Design More Effective Power Factor Correction Using Wide Bandgap Semiconductors and Digital Control

By Jeff Shepard

Contributed By Digi-Key's North American Editors

Power factor correction (PFC) is necessary to maximize the efficiency of AC mains powered equipment including AC/DC power supplies, battery chargers, battery-based energy storage systems, motor drives, and uninterruptible power supplies. Its importance is such that there are regulations that dictate minimum power factor (PF) levels for specific types of electronic equipment.

To meet these regulations in the face of constant pressure to improve overall performance within ever-shrinking form factors, designers are turning to active PFC designs that take advantage of digital control techniques and wide bandgap semiconductors such as silicon carbide (SiC) and gallium nitride (GaN).

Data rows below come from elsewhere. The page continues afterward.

-- ==== Sys2Proof/Tests/Slice0.lean ====
section
/-! SUPPORT. Tests: encodings and results from the spec's own tables and worked examples, and for each statement with hypotheses a
state that meets them. -/

namespace Sys2Proof.Tests

open Sys2Proof Sys2Proof.Machine Sys2Proof.Claim

set_option Elab.async false

/-! ## States to test with -/

/-- A supervisor strand on core 0, its code in a mapped page, every register 0. -/
def base : State := State.reset.withFetchWord 32 0

/-- Scalar registers set. -/
def setS (s : State) (l : List (BitVec 6 × Word)) : State := s.withRegs fun r => r.puts (l.map fun q => .s q.1 q.2)

/-- The same strand at user level. -/
def user : State := base.withRegs fun r => { r with sup := false }

/-- An event to perform. -/
def at_ (s : State) (e : Ev) : State := { s with ev := e }

/-- The state that an outcome carries. -/
def nextOf : Host.Outcome State Fault Refusal → State
  | .next t => t
  | _ => base

/-- The outcome is a next state. -/
def isNext : Host.Outcome State Fault Refusal → Bool
  | .next _ => true
  | _ => false

theorem nextOf_eq {o : Host.Outcome State Fault Refusal} (h : isNext o = true) : o = .next (nextOf o) := by
  cases o <;> simp_all [isNext, nextOf]

/-- What an operation that may stop answers meets a test. -/
def okAnd {α : Type} (e : Except Stop α) (f : α → Bool) : Bool := match e with
  | .ok a => f a
  | .error _ => false

/-- An operation has to wait. -/
def waits {α : Type} (e : Except Stop α) : Bool := match e with
  | .error (.wait _) => true
  | _ => false

/-- An operation that may stop does not. -/
def isOk {α : Type} (e : Except Stop α) : Bool := okAnd e fun _ => true

/-- A strand at user level with a trap handler at 0x100. -/
def handled : State := (user.setReg (oTVEC 0) 0x100#64).withRegs fun r => { r with tfb := 0x8000#64 }

/-! ## Ill-formed instructions (R236, R246, R257, R281, R283, R289, R307 to R319, R361, R367, R380) -/

theorem test_illformed_control : (Instr.loopi 0 0 5 0).wf = false ∧ (Instr.mtl 0 12 0).wf = false ∧ (Instr.mfl 0 0 15).wf = false := by decide
theorem test_illformed_pairs : (Instr.ldq 0 7 0 0).wf = false ∧ (Instr.stq 0 63 0 0).wf = false := by decide
theorem test_illformed_memory : (Instr.pft 0 3 0 0).wf = false ∧ (Instr.drain 0 6 1).wf = false ∧ (Instr.drain 0 0 0).wf = false ∧
    (Instr.mfsr 0 1 7).wf = false := by decide
theorem test_illformed_vector : (Instr.vadd 0 1 2 3 3 0).wf = false ∧ (Instr.vadd 0 1 2 3 0 3).wf = false ∧
    (Instr.vshi 0 1 2 0 0 8).wf = false ∧ (Instr.vmul 0 1 2 3 3).wf = false := by decide
theorem test_illformed_float : (Instr.vfcmp 0 1 2 3 5).wf = false ∧ (Instr.vcmp 0 1 2 3 6 0).wf = false ∧
    (Instr.vcvt 0 1 2 0 0 0 0).wf = false ∧ (Instr.vcvt 0 1 2 0 1 0 2).wf = false ∧ (Instr.vcvts 0 1 2 5 0 1).wf = false := by decide
theorem test_illformed_tiles : (Instr.zclr 0 0 0 0).wf = false ∧ (Instr.zld 0 0 1 2 1 0).wf = false ∧ (Instr.zst 0 0 1 0 1 1).wf = false ∧
    (Instr.osm 0 2 2).wf = false := by decide

/-! ## Words of the spec's worked examples (R236 to R238 and the entries) -/

theorem test_decode_control : decodeSlot .x none 0x081ffffd#32 = some (.br 1#4 0xffffd#20, false) ∧
    decodeSlot .x none 0x01108283#32 = some (.loopi 0#4 1#2 5#8 3#7, false) := by decide +kernel
theorem test_decode_scalar : decodeSlot .s none 0x84629040#32 = some (.ldd 0#4 5#6 4#6 64#15, true) ∧
    decodeSlot .s none 0x060010a1#32 = some (.aadd 0#4 4#6 5#6 1#1, false) ∧
    decodeSlot .s none 0x07200017#32 = some (.drain 0#4 5#3 3#2, false) := by decide +kernel
theorem test_decode_vector : decodeSlot .v none 0x01f3a128#32 = some (.vtern 0#4 7#6 8#6 9#6 0xe8#8, false) ∧
    decodeSlot .v none 0x02a50442#32 = some (.vcvt 0#4 10#6 1#6 0#1 2#4 0#1 2#3, false) ∧
    decodeSlot .v none 0x05011810#32 = some (.vld 0#4 2#6 6#6 0x10#15, false) := by decide +kernel
theorem test_decode_nmu : decodeSlot .v none 0x06008001#32 = some (.mma 0#4 1#2 1#1, false) ∧
    decodeSlot .v none 0x06510000#32 = some (.osm 0#4 2#2 0#2, false) ∧
    decodeSlot .v none 0x06402961#32 = some (.zst 0#4 0#2 10#6 11#6 0#1 1#1, false) := by decide +kernel
theorem test_decode_buckets : decodeSlot .v none 0x06720c01#32 = some (.rbkt 0#4 4#6 3#6 1#1, false) ∧
    decodeSlot .v none 0x0682a083#32 = some (.rbias 0#4 5#6 8#6 4#6 3#5, false) := by decide +kernel
theorem test_decode_field : decodeSlot .e none 0x01230065#32 = some (.fload 0#4 6#6 0#6 1#1 1#1 5#5, false) ∧
    decodeSlot .e none 0x01548c02#32 = some (.fstat 0#4 9#6 3#6 2#5, false) := by decide +kernel
theorem test_decode_units : decodeSlot .e none 0x022310a4#32 = some (.sqcmt 0#4 6#6 4#6 5#6 4#3, false) ∧
    decodeSlot .e none 0x02739121#32 = some (.sqpos 0#4 7#6 4#6 9#6 0#1 1#1, false) ∧
    decodeSlot .e none 0x00100000#32 = some (.cpy 0#4, false) ∧ decodeSlot .e none 0x03000001#32 = some (.cred 0#4 1#1, false) ∧
    decodeSlot .e none 0x039010a0#32 = some (.rbctr 0#4 4#6 5#6, false) := by decide +kernel
/-- R410's example: the digest's upper 24 bits stand in the header of position 0; the NMU form names no sector. -/
theorem test_decode_assay :
    decodeSlot .x none 0x0ff23456#32 = some (.hdr 0x123456#24, false) ∧
    decodeSlot .e (some 0x123456#24) 0x83b283ab#32 = some (.assay 0#4 5#5 0#1 3#6 0x123456ab#32, true) ∧
    decodeSlot .e (some 0x123456#24) 0x83b2c3ab#32 = none := by decide +kernel
theorem test_decode_table : decodeTableWord 32 0x00329465 = some (.addi 0#4 5#6 5#6 0x65#15) := by decide +kernel

/-! ## Results of the spec's tables and examples -/

/-- A single step runs the placed word and goes on to the next bundle. -/
theorem test_step_addi : (nextOf (step (State.reset.withFetchWord 32 0x00329465))).sr 5#6 = 0x65#64 ∧
    (nextOf (step (State.reset.withFetchWord 32 0x00329465))).ctx.r.pc = 16#64 := by decide +kernel
/-- R193, R249: at user level a supervisor instruction takes the issue trap PRIV into the handler. -/
theorem test_privilege : (nextOf (exec (.tlbsync 0#4) handled)).ctx.r.pc = 0x100#64 ∧ (nextOf (exec (.tlbsync 0#4) handled)).ctx.r.deep = true ∧
    (nextOf (exec (.tlbsync 0#4) handled)).byteAt 0x40008000 = 0x03#8 := by decide +kernel
/-- R243: a product of latency 3 is seen from the third bundle on. -/
theorem test_mul_lands : let r := (nextOf (exec (.mul 0#4 3#6 1#6 2#6) (setS base [(1#6, 6#64), (2#6, 7#64)]))).ctx.r
    (Nat.repeat tickPend 2 r).sreg 3#6 = 0#64 ∧ (Nat.repeat tickPend 3 r).sreg 3#6 = 42#64 := by decide +kernel
/-- The masks that the spec recommends, set for tower 1 (Table 3-8). -/
def hashed : State := { base with hactive := base.hactive.set 1 (Vector.ofFn fun (i : Fin 8) => 0x42100#64 <<< i.val) }
/-- R78: the slice of physical address 0x41_2345_6700 under the power-on masks and under the recommended ones. -/
theorem test_slice_hash : base.psi 0x4123456700 = 135 ∧ hashed.psi 0x4123456700 = 157 := by decide +kernel
/-- R227: one exact block sum under its scale codes. -/
theorem test_field_term : windowSum [chainTerm 1 127 126 (-12)] = 0x39000000#32 := by decide +kernel
/-- Table 15-6, OSM of block 2 on row 0. -/
theorem test_softmax_row :
    let r := softRow 32 1 (fun j => if j = 0 then 0x40800000#32 else if j = 1 then 0x40000000#32 else 0xff800000#32) 0x40400000#32
      0x3fa00000#32 (fun _ => 0x40900000#32)
    r.1 0 = 0x3f800000#32 ∧ r.1 1 = 0x3e800000#32 ∧ r.2.1 = 0x40800000#32 ∧ r.2.2.1 = 0x3ff00000#32 ∧ r.2.2.2 0 = 0x40100000#32 := by
  decide +kernel
/-- Table 15-6, OSMF on row 0. -/
theorem test_osmf_quotient : toF32 ((valF 0x41240000#32).div (valF 0x3ff00000#32)) = 0x40aeeeef#32 := by decide +kernel
/-- R246: a write of s0 is discarded. -/
theorem test_s0_discards : (tickPend (nextOf (exec (.movi 0#4 0#6 5#20) base)).ctx.r).sreg 0#6 = 0#64 := by decide +kernel
/-! ## States that meet the hypotheses of the statements -/

theorem witness_EncodeThenDecode :
    (Instr.add 15#4 63#6 0#6 1#6).wf = true ∧ (Instr.add 15#4 63#6 0#6 1#6).pos = some Pos.s ∧ (Instr.add 15#4 63#6 0#6 1#6).isAssay = false ∧
    (Instr.hdr 0xffffff#24).wf = true ∧ (Instr.hdr 0xffffff#24).pos = some Pos.x ∧ (Instr.hdr 0xffffff#24).isAssay = false ∧
    (Instr.assay 0#4 0#5 1#1 63#6 0xffffffff#32).wf = true ∧ (Instr.assay 0#4 0#5 1#1 63#6 0xffffffff#32).pos = some Pos.e ∧
    ((∃ h, Instr.assay 0#4 0#5 1#1 63#6 0xffffffff#32 = Instr.hdr h) → true = false) :=
  ⟨by decide, by decide, by decide, by decide, by decide, by decide, by decide, by decide, fun ⟨_, h⟩ => by cases h⟩

theorem witness_DecodeThenEncodeKeepsWord : decodeSlot .s none 0x84629040#32 = some (.ldd 0#4 5#6 4#6 64#15, true) ∧
    decodeSlot .x none 0#32 = some (.nop, false) := by decide +kernel

/-- What a fetch finds. -/
def fetched (s : State) : BitVec 128 × State := match s.fetch with
  | .bits w v => (w, v)
  | _ => (0#128, s)

/-- A fetch finds a bundle. -/
def isBits (s : State) : Bool := match s.fetch with
  | .bits _ _ => true
  | _ => false

theorem fetched_eq {s : State} (h : isBits s = true) : s.fetch = .bits (fetched s).1 (fetched s).2 := by
  unfold isBits at h
  unfold fetched
  split at h <;> simp_all

/-- The bundle of a word placed at the program counter. -/
def added : State := State.reset.withFetchWord 32 0x00329465

/-- The state at the bundle. -/
def addedAt : State := (fetched (atBundle added)).2.withCtx fun c => { c with stepId := (fetched (atBundle added)).2.uid }

theorem witness_StepRunsDecoded : BundleNext added ∧
    (atBundle added).fetch = .bits (fetched (atBundle added)).1 (fetched (atBundle added)).2 ∧
    addedAt.ctx.phase = .normal ∧ addedAt.bundleTrap (fetched (atBundle added)).1 = none ∧
    ∃ b, decodeBundle (fetched (atBundle added)).1 = some b ∧ Holds b (.addi 0#4 5#6 5#6 0x65#15) ∧
      addedAt.interlock b = false ∧ addedAt.nullified (slotsOf b) = false ∧ addedAt.inSeg = false ∧
      exec (.addi 0#4 5#6 5#6 0x65#15) addedAt = .next (nextOf (exec (.addi 0#4 5#6 5#6 0x65#15) addedAt)) :=
  ⟨by unfold BundleNext; decide +kernel, fetched_eq (by decide +kernel), by decide +kernel, by decide +kernel,
    ⟨⟨.nop, false⟩, ⟨.addi 0#4 5#6 5#6 0x65#15, false⟩, ⟨.nop, false⟩, ⟨.nop, false⟩⟩, by decide +kernel,
    ⟨.s, by simp [slotsOf]⟩, by decide +kernel, by decide +kernel, by decide +kernel, nextOf_eq (by decide +kernel)⟩

/-- A tick of tower 7 is due. -/
def ticking : State := { base with agenda := [{ i := .dispatcherTick, x := 7 }], cyc := 2#64, sched := [1] }

/-- The page at address 0 as its fetch finds it. -/
def page0 : State := (Machine.translate base (.core base.here) 0 base.ctx.r.sup .fetch).1

theorem witness_StepsPerformEventsAndFetch :
    (ticking.bootFailed = false ∧ 7 ≤ ticking.stage ∧ ticking.choice % 0x100000 = 0 + 1 ∧ 0 < 65535 ∧
      ticking.chosen.agenda[0]? = some { i := .dispatcherTick, x := 7 } ∧ ({ i := .dispatcherTick, x := 7 } : Ev).asleep = false ∧
      (∀ d ∈ ticking.chosen.agenda.take 0, ticking.chosen.portAfter { i := .dispatcherTick, x := 7 } d = false) ∧
      isNext (exec .dispatcherTick { ticking.chosen with agenda := [], ev := { i := .dispatcherTick, x := 7 } }) = true) ∧
    base.ctx.ahead = [] ∧ base.imageBytes 0#64 = none ∧ base.imageBytes 0xfffffff000000000#64 = none ∧ (8#64 : Word).toNat % 16 ≠ 0 ∧
    (fixedBase ≤ (0xfffffff000000000#64 : Word).toNat ∧ (0xfffffff000000000#64 : Word).toNat % 16 = 0) ∧
    ((0#64 : Word).toNat % 16 = 0 ∧ (0#64 : Word).toNat < fixedBase ∧
      (Machine.translate base (.core base.here) 0 base.ctx.r.sup .fetch).2 = .ok 0x40000000 false ∧
      page0.piecesWait page0.strand page0.here false [(0x40000000, 16, false)] = false ∧ page0.isFenced 0x40000000 = false ∧
      page0.poisonedAt 0x40000000 16 = false ∧ page0.badCrcAt 0x40000000 16 = false) := by decide +kernel

theorem witness_StepKeepsCanonicalForm : Canonical base ∧ isNext (step base) = true := by
  unfold Canonical; decide +kernel

theorem witness_GuardsAndPrivilegeDecide :
    Idle (.add 1#4 1#6 2#6 3#6) 1#4 user ∧ supOnly (.add 1#4 1#6 2#6 3#6) = false ∧ Idle (.vadd 15#4 1#6 2#6 3#6 0#2 0#2) 15#4 user ∧
    Idle (.tlbsync 1#4) 1#4 base ∧ base.ctx.r.sup = true ∧
    supOnly (.tlbsync 0#4) = true ∧ (Instr.tlbsync 0#4).pos = some Pos.e ∧ user.ctx.r.sup = false ∧
    supOnly (.eret 0#4) = true ∧ (Instr.eret 0#4).pos = some Pos.x := by
  unfold Idle; decide +kernel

This article reviews PF concepts and definitions including differing definitions between the IEEE and the IEC and associated standards. It then introduces solutions for PFC from vendors such as STMicroelectronics, Transphorm, Microchip Technology, and Infineon Technologies that designers can use to implement PFC using wide bandgap semiconductors and digital control, including the use of evaluation boards.

What is power factor correction and why is it needed?

PF is a measure of the level of reactive power in a system. Reactive power is not true power but represents the impact of volts and amperes that are out of phase with each other (Figure 1). Since they are out of phase, they cannot contribute effectively to work, but still appear as a load to the AC mains supply line. The amount of reactive power in a system is one measure of the level of inefficiency of energy transfer. Active PFC uses power electronics to change the phase and/or shape of the current waveform drawn by a load to improve the PF. The use of PFC increases overall system efficiencies.

Image of PF is defined as the cosine of θFigure 1: PF is defined as the cosine of θ and represents the ratio of real power absorbed by the load to the apparent power flowing in the circuit. The difference between the two is caused by the reactive power. As reactive power approaches zero, the load appears more purely resistive, the apparent power and real power become equalized, and the PF becomes 1.0. (Image source: Wikipedia)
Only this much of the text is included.